British peer (1896–1940)

Captain Napier George Henry Sturt, 3rd Baron Alington (1 November 1896, St. Marylebone England – 17 September 1940, Cairo Egypt ), was a British peer who succeeded to the Barony on 30 July 1919, on the death of his father, Humphrey Sturt, 2nd Baron Alington. He owned Crichel House estate in Dorset.

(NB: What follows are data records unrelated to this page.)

theorem test_wit_FramesOfSerifCommands :
    (Instr.nop 0 1 7).WellFormed ∧
      (Instr.reti 0 1 0).WellFormed ∧
      (Instr.swi 0 1 7).WellFormed ∧
      (Instr.br 0 1 0 8191).WellFormed ∧
      (Instr.call 0 1 8191).WellFormed ∧
      (Instr.ret 0 1 0).WellFormed ∧
      (Instr.loop 0 1 1 0 5 40).WellFormed ∧
      (Instr.lpop 0 1 0).WellFormed ∧
      (Instr.mvd 0 1 31 11).WellFormed ∧
      (Instr.ada 0 1 7 1 65535).WellFormed ∧
      (Instr.mvaf 0 1 3 1 0 0).WellFormed ∧
      (Instr.mvfa 0 1 3 1 0 0).WellFormed ∧
      (Instr.fadd 0 1 31 1 16 2).WellFormed ∧
      (Instr.fsub 0 1 31 1 16 2).WellFormed ∧
      (Instr.fmul 0 1 31 1 16 2).WellFormed ∧
      (Instr.fma 0 1 31 1 16 2).WellFormed ∧
      (Instr.mac 0 1 31 1 16 2).WellFormed ∧
      (Instr.msub 0 1 31 1 16 2).WellFormed ∧
      (Instr.fmin 0 1 31 1 16 2).WellFormed ∧
      (Instr.fmax 0 1 31 1 16 2).WellFormed ∧
      (Instr.fabs 0 1 31 1 16 2).WellFormed ∧
      (Instr.fneg 0 1 31 1 16 2).WellFormed ∧
      (Instr.fcmp 0 1 0 1 2 0).WellFormed ∧
      (Instr.clamp 0 1 31 1 16 2).WellFormed ∧
      (Instr.rcp 0 1 31 1 16 2).WellFormed ∧
      (Instr.rsq 0 1 31 1 16 2).WellFormed ∧
      (Instr.itof 0 1 31 1 16 2).WellFormed ∧
      (Instr.ftoi 0 1 31 1 16 2).WellFormed ∧
      (Instr.ld 0 1 3 1 1 65535).WellFormed ∧
      (Instr.st 0 1 3 1 0 65535).WellFormed ∧
      (Instr.ldi 0 1 31 65535).WellFormed ∧
      (Instr.tapm 0 1 3 4 2).WellFormed ∧
      (Instr.ldst 0 1 3 4 1 2 1 2).WellFormed ∧
      (Instr.illegalInstruction 0 1).WellFormed ∧
      (Instr.interruptEntry 0 3).WellFormed ∧
      (Instr.releaseWarning 2).WellFormed ∧
      (Instr.sfTimerExpire 2).WellFormed ∧
      (Instr.sfTimerWrite 0 .host 3 4294967295).WellFormed ∧
      (Instr.doorbell 0 .host 3).WellFormed ∧
      (Instr.run 0 .host 3 2147483648).WellFormed ∧
      (Instr.endTask 0 1 0).WellFormed ∧
      (Instr.serifRelease 2).WellFormed := by
  decide

theorem test_wit_FramesOfScribeAndTestCommands :
    (Instr.unlock 0 .scribe (0x5EA1)).WellFormed ∧
      (Instr.unlockExpire .scribe).WellFormed ∧
      (Instr.indDataWrite 0 .host 3 4294967295).WellFormed ∧
      (Instr.apertureWrite 0 (0x3FFFFF) 4294967295 15).WellFormed ∧
      (Instr.itemEnd 0 3 4294967295).WellFormed ∧
      (Instr.resBRead 0 (⟨.host, 15⟩)).WellFormed ∧
      (Instr.loadWindowEnd 4000000).WellFormed ∧
      (Instr.door 0 .host 2147483648).WellFormed ∧
      (Instr.info 0 4294967295).WellFormed ∧
      (Instr.kick 0 .scribe).WellFormed ∧
      (Instr.restartComplete 0 false).WellFormed ∧
      (Instr.blotterCommit 0 true).WellFormed ∧
      (Instr.blockEraseComplete 0 true).WellFormed ∧
      (Instr.scheduledTest 0 (0x8000) 7).WellFormed ∧
      (Instr.hoursJournal 40).WellFormed ∧
      (Instr.indDataRead 0 (⟨.host, 15⟩) 3).WellFormed ∧
      (Instr.indWritePerform 0 4).WellFormed ∧
      (Instr.indTimeout 0 3 ((some .host))).WellFormed ∧
      (Instr.apertureRead 0 (⟨(0x3FFFFF), 6⟩)).WellFormed ∧
      (Instr.cancel 0 .host 2147483651).WellFormed ∧
      (Instr.obsWrite 0 .host 1610612736).WellFormed ∧
      (Instr.sramError 0 239 1023 true .other).WellFormed := by
  decide

end Sys2Proof
end

section
namespace Sys2Proof

/-! PROOFS. What registers read at reset (R12, R97), and what reserved bits and offsets read as and ignore (R13). -/

/-! ### Words merged under a mask -/

/-- Two words that share no bit add up without a carry. -/
theorem add_eq_lor_of_land_eq_zero {a b : Nat} (h : a &&& b = 0) : a + b = a ||| b := by
  have hlt : a + b < 2 ^ (a + b) := Nat.lt_two_pow_self
  have ha : a % 2 ^ (a + b) = a := Nat.mod_eq_of_lt (by omega)
  have hb : b % 2 ^ (a + b) = b := Nat.mod_eq_of_lt (by omega)
  have key := congrArg BitVec.toNat
    (BitVec.add_eq_or_of_and_eq_zero (BitVec.ofNat (a + b) a) (BitVec.ofNat (a + b) b)
      (BitVec.eq_of_toNat_eq (by simp [ha, hb, h])))
  simpa [ha, hb, Nat.mod_eq_of_lt hlt] using key

/-- Subtracting the masked part of a word clears the bits of the mask. -/
theorem sub_land_eq_ldiff (w m : Nat) : w - (w &&& m) = Nat.ldiff w m := by
  have apart : (w &&& m) &&& Nat.ldiff w m = 0 := by
    apply Nat.eq_of_testBit_eq
    intro i
    cases hm : m.testBit i <;> simp [Nat.testBit_ldiff, hm]
  have whole : (w &&& m) ||| Nat.ldiff w m = w := by
    apply Nat.eq_of_testBit_eq
    intro i
    cases hm : m.testBit i <;> simp [Nat.testBit_ldiff, hm]
  have sum := add_eq_lor_of_land_eq_zero apart
  omega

He may have been most notable for having dated Tallulah Bankhead in the 1920s.

He married Lady Mary Sibell Ashley-Cooper, daughter of Anthony Ashley-Cooper, 9th Earl of Shaftesbury, on 27 November 1928. They had one child, Mary Anna Sibell Elizabeth Sturt (b. 1929, d. 2010).

He was a friend of the Polish composer Karol Szymanowski, who dedicated his Songs of an infatuated Muezzin Op.42 to Alington, on their publication in 1922. Over sixty-four years after his death, two writers claimed he was bisexual.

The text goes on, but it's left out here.